If your organization has a trademark-protected logo, you can set up BIMI to have that logo displayed to recipients in their email inboxes. This can have a positive impact on your brand and indicates to end users that your email is more trustworthy. The BIMI Group shows examples of how brand logos are displayed in user inboxes, as well as a list of known email service providers that support the display of BIMI logos.

As a domain owner, you can implement BIMI by publishing the relevant DNS records and hosting the relevant files. To have your logo displayed by most email hosting providers, you will need to purchase a Verified Mark Certificate from a BIMI-qualified certificate authority.

This solution will deploy a valid BIMI record in Route 53 (or tell you what to publish in the DNS if you’re not using Route 53) and will store your provided SVG logo and Verified Mark Certificate files in Amazon S3, to be delivered through CloudFront with a valid TLS certificate from ACM.

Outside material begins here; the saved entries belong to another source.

-- ==== Sys2Proof/Machine/Trip.lean ====
section
/-!
DEFINITION. Rank-1 events of R28 and the entry to M11: what a trip does to its channels (R440, R441), and what M11 does to
the part (R42, R53, R54, R443, R662, R667, R715).
-/

namespace Sys2Proof.Machine

/-! ### Contexts of grooms -/

/-- A routine of an owner that `p` names is to be aborted at its next yield point (R494): running, preempted, or
enclosing a record list. -/
def State.groomAbort (s : State) (p : Nat → Bool) : State :=
  let mark := fun (c : Ctx) => if p c.rcd.owner then { c with abort := true } else c
  let markAll := fun (l : List Chain) => l.map fun h => { h with ctx := mark h.ctx }
  s.grooms.foldl (fun x e =>
    let g := x.groom e.1
    x.setGroom e.1
      { g with ctx := g.ctx.map mark, saved := g.saved.map fun e => (mark e.1, markAll e.2), chains := markAll g.chains }) s

/-! ### Rank-1 events -/

/-- Every channel of sequencer `q` is held by a rank-1 event. -/
def State.allHeld (s : State) (q : Nat) : Bool :=
  let l := s.chansOf q
  !l.isEmpty && l.all fun c => natBit (s.stall (c.1 / 16)).hiz (c.1 % 16)

/-- Sequencers whose every channel is at rank 1 end PREEMPTED (R198). -/
def State.seqRank1 (s : State) : State :=
  (upto 8).foldl (fun x q => if x.allHeld q then x.seqPreempt q else x) s

/-- A rank-1 event strikes the channels of mask `m` of stall `st` (R28, R120, R324, R359, R440): high impedance, the PMUs
that serve them clamped, TIM runs and calibration steps on them ended, and a park by hardware. -/
def State.rank1 (s : State) (st m : Nat) : State :=
  let units := maskOf 4 fun u => m / 2 ^ (4 * u) % 16 != 0
  let s1 := (onesOf units 4).foldl (fun x u => x.pmuClamp st u) s
  let fresh := maskOf 16 fun c => natBit m c && !s.rb .stl st Off.stlPark c
  let s2 := (((s1.pmuParked st fresh).timPreempt st m).farAbortChans st m).hwPark st m
  (onesOf m 16).foldl (fun x c => x.setChan (16 * st + c) (x.chan (16 * st + c)).cancel) s2

/-! ### M11 -/

/-- Cause bits of MOD_M11_CAUSE (R57). -/
def causeCritTemp : Nat := 0
def causeClock : Nat := 1
def causeSupply : Nat := 2
def causeWatchEsc : Nat := 3
def causeTamper : Nat := 4
def causeLock : Nat := 5

/-- MOD_RESULT and MOD_PRESULT codes (R53). -/
def modOk : Nat := 0
def modNoPath : Nat := 1
def modBusy : Nat := 2
def modUnitActive : Nat := 3
def modDeviceMode : Nat := 4
def modBadConfirm : Nat := 5
def modPreempted : Nat := 6
def modPensActive : Nat := 7
def modFailed : Nat := 8

/-- The result of a device request (R53). -/
def State.modEnd (s : State) (code target : Nat) : State :=
  s.storeResult .mod0 0 Off.modResult (code * 2 ^ 8 + target * 2 ^ 12)

/-- The result of a request of domain `d`. -/
def State.pmodEnd (s : State) (d code target : Nat) : State :=
  s.storeResult .modp d Off.modPresult (code * 2 ^ 8 + target * 2 ^ 12)

/-- Every pending transition is overtaken: the requests end PREEMPTED (R54). -/
def State.transPreempt (s : State) : State :=
  let s1 := match s.mode.trans with
    | some (t, true) => s.modEnd modPreempted t.num
    | _ => s
  s1.mode.domTrans.foldl (fun x e => x.pmodEnd e.1 modPreempted e.2.num) s1

/-- Enter a device mode: no transition is left, and the domain modes read as the device mode (R36). -/
def State.enterDev (s : State) (d : DevMode) : State :=
  { s with mode := { s.mode with dev := d, trans := none, doms := [], domTrans := [] } }

/-- A prime in progress ends PREEMPTED (R211). -/
def State.primePreempt (s : State) (q : Nat) : State :=
  if s.mstate q = mMapping then
    ((s.storeResult .seq q Off.seqPrimeResult (0xC * 2 ^ 8)).setMstate q mNomap).err .seq q 19 Off.seqStrmCtrl
  else s

/-- Every stall of the part is taken out of service: PMUs clamped, TIM runs ended, every channel parked (R42, R359). -/
def State.stallsTripped (s : State) : State :=
  (upto 128).foldl (fun x st => (((x.pmuClampStall st).pmuParked st 0xFFFF).timPreempt st 0xFFFF).hwPark st 0xFFFF) s

/-- M11 is entered (R42, R54, R386, R423, R443, R459, R494, R544, R556, R662); a logbook already frozen stays as it is (R663).
From M5 the stack leaves self-refresh, for in M11 its refresh goes on. -/
def State.goM11 (s : State) : State :=
  let s1 := (s.transPreempt.enterDev .m11).hayWake
  let s2 := (s1.farPreempt).stallsTripped
  let s3 := (upto 8).foldl (fun x q => (x.seqPreempt q).primePreempt q) s2
  let s4 := ((upto 8).foldl (fun x b => x.acqPreempt b) s3).cnvAll State.cnvPreempt
  let s5 := (s4.ratePreempt).groomAbort fun _ => true
  { s5 with pins := { s5.pins with tripLow := true, wakeLow := false }, lan := { s5.lan with closed := !s5.lan.frozen } }

/-- A cause of M11 arises (rows 9 and 11 of R47, R715): its bit is set, and a part that is in M2 to M10 enters M11. The
block that raises it has offered its own logbook entry before. -/
def State.enterM11 (s : State) (cause : Nat) : State :=
  match s.mode.dev with
  | .m0 | .m1 => s
  | .m11 => s.wb .mod0 0 Off.modM11Cause cause true
  | _ => (s.wb .mod0 0 Off.modM11Cause cause true).goM11

/-- After M11 entry the queue is written, then M11_ENTRY, and the logbook freezes (R662, R674). -/
def State.freeze (s : State) : State :=
  if s.lan.closed = false ∨ s.lan.frozen then s
  else
    let s1 := s.logDrain
    let slot := s1.lan.wptr
    let s2 := s1.logWrite (logBody logM11 PageKind.mod0.typeCode 0 (s1.rf .mod0 0 Off.modM11Cause 0 6))
    { s2 with lan := { s2.lan with frozen := true, closed := false, frz := slot } }

/-- The lantern has written its queue and the M11_ENTRY entry, at lantern tick `t` (R662). -/
def execLogFreeze (t : BitVec 40) (s : State) : Result := .next (s.lanAt t.toNat).freeze

/-- TYPE, INSTANCE and DATA of the CLOCK_LOSS entry (R659). REFCLK, the yard PLL and the chore oscillator belong to the
yard (YRD of R66). -/
def clockEntry (c : ClockLoss) : Nat × Nat × Nat :=
  match c with
  | .refclk => (PageKind.yrd.typeCode, 0, 0)
  | .barnPll b => (PageKind.brn.typeCode, b.val, 1)
  | .yardPll => (PageKind.yrd.typeCode, 0, 2)
  | .chore => (PageKind.yrd.typeCode, 0, 3)

/-- REFCLK, a PLL or the chore oscillator is lost (R666, R667): a CLOCK_LOSS entry, and M11 with CLOCK set. The clock monitor
that finds a lost REFCLK stops with the chore oscillator, and the host loses its access with the yard PLL (R668). -/
def execClockLoss (c : ClockLoss) (s0 : State) : Result :=
  let s := if c = .chore ∧ s0.pins.vin then { s0 with rst := { s0.rst with choreLost := true } } else s0
  match s.mode.dev with
  | .m0 | .m1 => .next s
  | _ =>
    if s0.rst.choreLost ∧ (c = .chore ∨ c = .refclk) then .next s
    else
    let e := clockEntry c
    let s1 := match c with
      | .refclk => (upto 8).foldl (fun (x : State) b => x.wb .tmb b Off.tmbStat 0 false) s
      | .barnPll b => s.wb .tmb b Off.tmbStat 0 false
      | .yardPll => { s with rst := { s.rst with yardLost := true } }
      | _ => s
    .next ((s1.logOffer logClock e.1 e.2.1 e.2.2).enterM11 causeClock)

end Sys2Proof.Machine
end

To support BIMI, the solution makes the following changes to your resources:

  1. A DNS record of type TXT is published at the following host:
    default._bimi.<your-domain>. The value of this record is: v=BIMI1; l=<url-of-your-logo> a=<url-of-verified-mark-certificate>. The value of <your-domain> refers to the domain that is used in the From header of messages that your organization sends.
  2. The logo and optional Verified Mark Certificate are hosted publicly at the HTTPS locations defined by <url-of-your-logo> and <url-of-verified-mark-certificate>, respectively.

MTA-STS

MTA-STS is described by the IETF in RFC 8461 as follows:

SMTP (Simple Mail Transport Protocol) MTA Strict Transport Security (MTA-STS) is a mechanism enabling mail service providers to declare their ability to receive Transport Layer Security (TLS) secure SMTP connections and to specify whether sending SMTP servers should refuse to deliver to MX hosts that do not offer TLS with a trusted server certificate.

Put simply, MTA-STS helps ensure that email servers always use encryption and certificate-based authentication when sending email to your domains, so that message integrity and confidentiality are preserved while in transit across the internet. MTA-STS also helps to ensure that messages are only sent to authorized servers.

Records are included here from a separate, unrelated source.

/-- Results of a run and of a priming that a pen reset ends: R198 and R211 name the reset as what ends them, with the code
and the sequence number that they store. The results of the other pages return to their reset values with the page (R87, R324,
R386, R423, R625; DEDUCED, assumption 31). -/
def resultReg (k : PageKind) (o : Nat) : Bool :=
  k == .seq && (o == Off.seqResultLo || o == Off.seqResultHi || o == Off.seqPrimeResult)

/-- Fields whose own row says which resets clear them, a page soft reset not being one: register, lowest bit, width (R604,
R640). -/
def keptFields (k : PageKind) : List (Nat × Nat × Nat) :=
  match k with
  | .gth => [(Off.gthStat, 2, 3)]
  | .rst => [(Off.rstOpt, 12, 4)]
  | _ => []

/-- What a register reads as right after a reset of its page, where that is no constant: the option of SPLIT (R580), the kept
fields, and entry 0 of the regions (R714). -/
def State.wipedReg (s : State) (k : PageKind) (i o : Nat) : Word :=
  let kept := (keptFields k).foldl (fun w f => if f.1 = o then putFld w f.2.1 f.2.2 (s.rf k i o f.2.1 f.2.2) else w)
    (regReset (k.addr i o))
  if k = .hlk ∧ o = Off.hlkPortcfg then word (bit (s.otp.split && s.rst.optDone)) else kept

/-- The registers of a page whose block has stopped return to their reset values, but for PG_OWNER, SLOCK, what `liveReg` and
`keptFields` name, and results that differ from those of `ref`; LOCK is cleared (R63, R64, R625). -/
def State.pageWipe (s ref : State) (k : PageKind) (i : Nat) : State :=
  let s1 := s.resetPage k i fun o =>
    o == Off.pgOwner || o == Off.pgLock || liveReg k o || (resultReg k o && s.rd k i o != ref.rd k i o)
  let parts := if k = .hlk then [Off.hlkPortcfg] else (keptFields k).map Prod.fst
  let s2 := parts.foldl (fun x o => x.wr k i o (s.wipedReg k i o)) s1
  ((s2.wb k i Off.pgLock 0 false).repower k i).forgetPage k i

/-- A page and its block are reset. A halter master transfer ends PREEMPTED (R622). A page soft reset of one TMB page is no
reset of the barns: it clears that page's EPOCH_VALID, and the tick count runs on (DESIGN CHOICE, assumption 79). -/
def State.pageReset (s : State) (k : PageKind) (i : Nat) : State :=
  let s1 := s.blockClear k i
  let s2 := s1.pageWipe s1 k i
  if k = .hal ∧ s.halter.xfer.isSome then (s2.storeResult .hal 0 Off.halMresult (2 * 2 ^ 8)).event .hal 0 1 else s2

/-- A page is reset as part of a pen reset that began at `ref`: the results that end in it stay, for R198, R211 and R423 name
them as what the reset gives (DEDUCED, assumption 31). -/
def State.penPage (s ref : State) (k : PageKind) (i : Nat) : State := (s.blockClear k i).pageWipe ref k i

This solution will deploy a valid MTA-STS policy record in Route 53 (or tell you what value to publish in the DNS if you’re not using Route 53) and will create an MTA-STS policy document to be hosted on S3 and delivered through CloudFront with a valid TLS certificate from ACM.

To support MTA-STS, the solution makes the following changes to your resources:

  1. A DNS record of type TXT is published at the following host: _mta-sts.<your-domain>. The value of this record is: v=STSv1; id=<unique value used for cache invalidation>.
  2. The MTA-STS policy document is hosted at and obtained from the following location: https://mta-sts.<your-domain>/.well-known/mta-sts.txt.
  3. The value of <your-domain> in both cases is the domain that is used for routing inbound mail to your organization and is typically the same domain that is used in the From header of messages that your organization sends externally. Depending on the complexity of your organization, you might receive inbound mail for multiple domains, and you might choose to publish MTA-STS policies for each domain.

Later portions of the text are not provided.